The trial was conducted in 34 adult patients with advanced solid tumors, and R1507 was administered weekly by intravenous infusion. Lead investigator Stephen Leong, MD, from the University of Colorado Cancer Center, in Denver, told the meeting that antitumor effects had been observed in 11 of the 34 patients, with 2 patients showing a partial response (1 showed a 70% decrease in tumor size) and 9 showing stabilization of disease (no significant growth or progression for 6 weeks). The 2 patients with partial responses both had Ewing's sarcoma, as did 2 of the patients showing stabilization. A further 5 patients with stable disease had other sarcomas.
"For these patients to have control of their disease implies significant activity, but because the number of patients studied is so small, it is impossible to draw significant statistical conclusions," Dr. Leong told journalists at a press briefing during the meeting.
The drug appeared to be safe and well tolerated, Dr. Leong said; 9 patients reported adverse events, including 3 with fatigue and 2 with weight and appetite loss. None of the typical adverse effects of chemotherapy were seen. However, there were 2 serious adverse events that might have been related to the drug. One of these was the finding of elevated bilirubin levels; however, this patient had liver metastases, which might have been responsible for the finding, Dr. Leong said. The other was a stroke in a patient with a history of blood clots and hypertension.

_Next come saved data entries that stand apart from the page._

-- ==== Sys2Proof/Machine/Core.lean ====
section
/-! DEFINITION. The machine as the host sees it. -/

def Sys2Proof.core : Host.Core :=
  { State := Sys2Proof.Machine.State
    Fault := Sys2Proof.Machine.Fault
    Refusal := Sys2Proof.Machine.Refusal
    step := Sys2Proof.Machine.step
    reset := Sys2Proof.Machine.State.reset }
end

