-- ==== Sys2Proof/Machine/Mailbox.lean ====
section
/-! DEFINITION. What the host reads: the mailbox registers and the core register pages (R400-R402). -/

namespace Sys2Proof.Machine

/-- Online cores (R405). -/
def Porter.onlineCount (p : Porter) : Nat := p.tests.toList.countP (· == .online)

/-- MB.STATUS (R402). -/
def Porter.statusWord (p : Porter) : Word :=
  BitVec.ofNat 64 (p.stage.toNat + p.onlineCount * 2 ^ 8 + (if p.stage = 6 then p.reason.toNat else 0) * 2 ^ 16)

/-- Word n of a mask with one bit for each of 192 cores. -/
def coreMask (f : Nat → Bool) (n : Nat) : Word :=
  BitVec.ofNat 64 ((List.range 64).foldl (fun a i => if f (64 * n + i) then a + 2 ^ i else a) 0)

/-- MB.CLOCK (R401). -/
def Porter.clockWord (p : Porter) : Word := BitVec.ofNat 64 (p.step % 4 + p.cap % 4 * 2 ^ 8 + p.average % 2 ^ 32 * 2 ^ 16)

/-- MB.LINK: this device's number and the trained ports (R401). -/
def Porter.linkWord (p : Porter) : Word :=
  BitVec.ofNat 64 (p.link.toNat + ((List.range 16).foldl (fun a i => if (p.ports.toList.getD i none).isSome then a + 2 ^ i else a) 0) * 2 ^ 16)

/-- What a host read of a mailbox register gives; offsets that the table does not list, and write-only registers, read 0 (R401). -/
def State.mbWord (s : State) (off : Nat) : Word :=
  let p := s.porter
  match off with
  | 0x000 => p.statusWord
  | 0x008 => coreMask (fun i => p.tests.toList.getD i .untested == .online) 0
  | 0x010 => coreMask (fun i => p.tests.toList.getD i .untested == .online) 1
  | 0x018 => coreMask (fun i => p.tests.toList.getD i .untested == .online) 2
  | 0x020 => coreMask (fun i => p.narrow.toList.getD i false) 0
  | 0x028 => coreMask (fun i => p.narrow.toList.getD i false) 1
  | 0x030 => coreMask (fun i => p.narrow.toList.getD i false) 2
  | 0x038 => p.clockWord
  | 0x048 => p.armSt.setWidth 64
  | 0x058 => p.hfqBase + p.hfqE.setWidth 64
  | 0x060 => p.hfqHead.setWidth 64
  | 0x068 => p.hfqTail.setWidth 64
  | 0x070 => invalWord p.inval
  | 0x078 => p.fwaddr
  | 0x080 => p.fwlen
  | 0x090 => p.linkWord
  | _ => 0

/-- What a host read of core n's register page gives (R400). -/
def State.pageWord (s : State) (n off : Nat) : Word :=
  if n < 192 then
    match off with
    | 0x08 => (s.coreAt n).fq.head.setWidth 64
    | 0x10 => (s.coreAt n).fq.tail.setWidth 64
    | 0x18 => (s.coreAt n).fq.base
    | _ => 0
  else 0

end Sys2Proof.Machine
end

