-- ==== Sys2Proof/Safety.lean ====
section
/-! DEFINITION. What a safe run is, and the words in which claims about one step are made: which instruction carries which guard, and what a scalar word writes and leaves alone. -/

namespace Sys2Proof.Machine

/-- A step that neither faults nor is refused. -/
def runs (s : State) : Prop := ∃ t, step s = .next t

/-- HBM and the host's memory are in canonical form. -/
abbrev State.memOk (s : State) : Prop := Memory.wf s.mem = true ∧ Memory.wf s.hostMem = true

/-- The guard passes and the next word's address is canonical (R59, R101). -/
abbrev State.goes (s : State) (q : Guard) : Prop := s.guard q = true ∧ canonical (s.pc + 4).toInt = true

/-- t is s but for the general registers and the pc. -/
abbrev OnlyRegs (s t : State) : Prop := t = s.modCpu fun c => { c with g := t.cpu.g, pc := t.cpu.pc }

/-- In t, gd holds v and every other general register its value of s; g0 reads 0 (R86). -/
abbrev Holds (s t : State) (gd : BitVec 5) (v : Word) : Prop := ∀ r, t.g r = if r = gd ∧ gd ≠ 0 then v else s.g r

/-- The instruction completes: gd receives v, the pc is at the next word, and nothing else differs. -/
def Writes (i : Instr) (s : State) (gd : BitVec 5) (v : Word) : Prop :=
  ∃ t, exec i s = .next t ∧ Holds s t gd v ∧ t.pc = s.pc + 4 ∧ OnlyRegs s t

/-- t is the first state of the trap handler (R113, R368): what the strand waited for is abandoned, the cause, address and return address are noted, PMODE takes MODE, MODE and NEST become 1, and the pc is cr.TVEC. Nothing else differs. -/
def Entered (s t : State) (cause taddr epc : Word) : Prop :=
  t = (s.withdraw .strand).modCpu fun c => { c with
    epc := epc, tcause := cause, taddr := taddr, pc := s.cpu.tvec
    status := (s.cpu.status &&& ~~~7#64) ||| (if s.cpu.status.getLsbD 0 then 7 else 5)
    yield := .none, waitc := none }

/-- The instruction takes the trap of a code: TADDR and EPC as given. -/
def Traps (i : Instr) (s : State) (code : BitVec 8) (taddr epc : Word) : Prop :=
  ∃ t, exec i s = .next t ∧ Entered s t (code.setWidth 64) taddr epc

/-- The instruction moves the pc to the next word and changes the control core by f; nothing else differs. -/
def Sets (i : Instr) (s : State) (f : Cpu → Cpu) : Prop :=
  exec i s = .next (s.modCpu fun c => { f c with pc := s.pc + 4 })

/-- The word is a reserved encoding that earns a code at decode (R59). -/
def Earns (w : BitVec 32) (code : BitVec 8) : Prop := ∃ codes, decodeScalar w = .error codes ∧ code ∈ codes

The results from this phase 1 trial were encouraging enough for further trials to have already been started, Dr. Leong commented. A phase 2 study in adults with sarcoma and a phase 1 study in children are currently in progress.
Oral Drug Acting on Same Target
Another drug that also targets IGF-1R, but this time a small molecule that can be taken orally, was described at the meeting. OSI-906, under development at OSI Pharmaceuticals, has just started phase 1 clinical trials in patients with advanced solid tumors.
IGF-1R is expressed on the surface of many human cancer cells and is known to be a driver of tumor growth. In preclinical studies described at the meeting by company researcher Jonathan Pachter, PhD, OSI-906 reduced tumor growth in 15 of 28 cells lines, including those representative of colorectal, lung, breast, pancreatic, and pediatric tumors. It was particularly effective against colorectal cancers (which are highly IGF-1R–dependent).
The drug also showed synergy with the epidermal growth factor inhibitor erlotinib (Tarceva, Genentech) in mice with human colorectal cancer tumors. Oral administration of OSI-906 or erlotinib alone significantly reduced further growth of the tumors, Dr. Pachter noted. But when the 2 drugs were combined, tumor growth was fully halted and the tumors decreased by 22%, he said.
International Conference on Molecular Targets and Cancer Therapeutics: Abstracts A78 and C192. Presented October 23, 2007.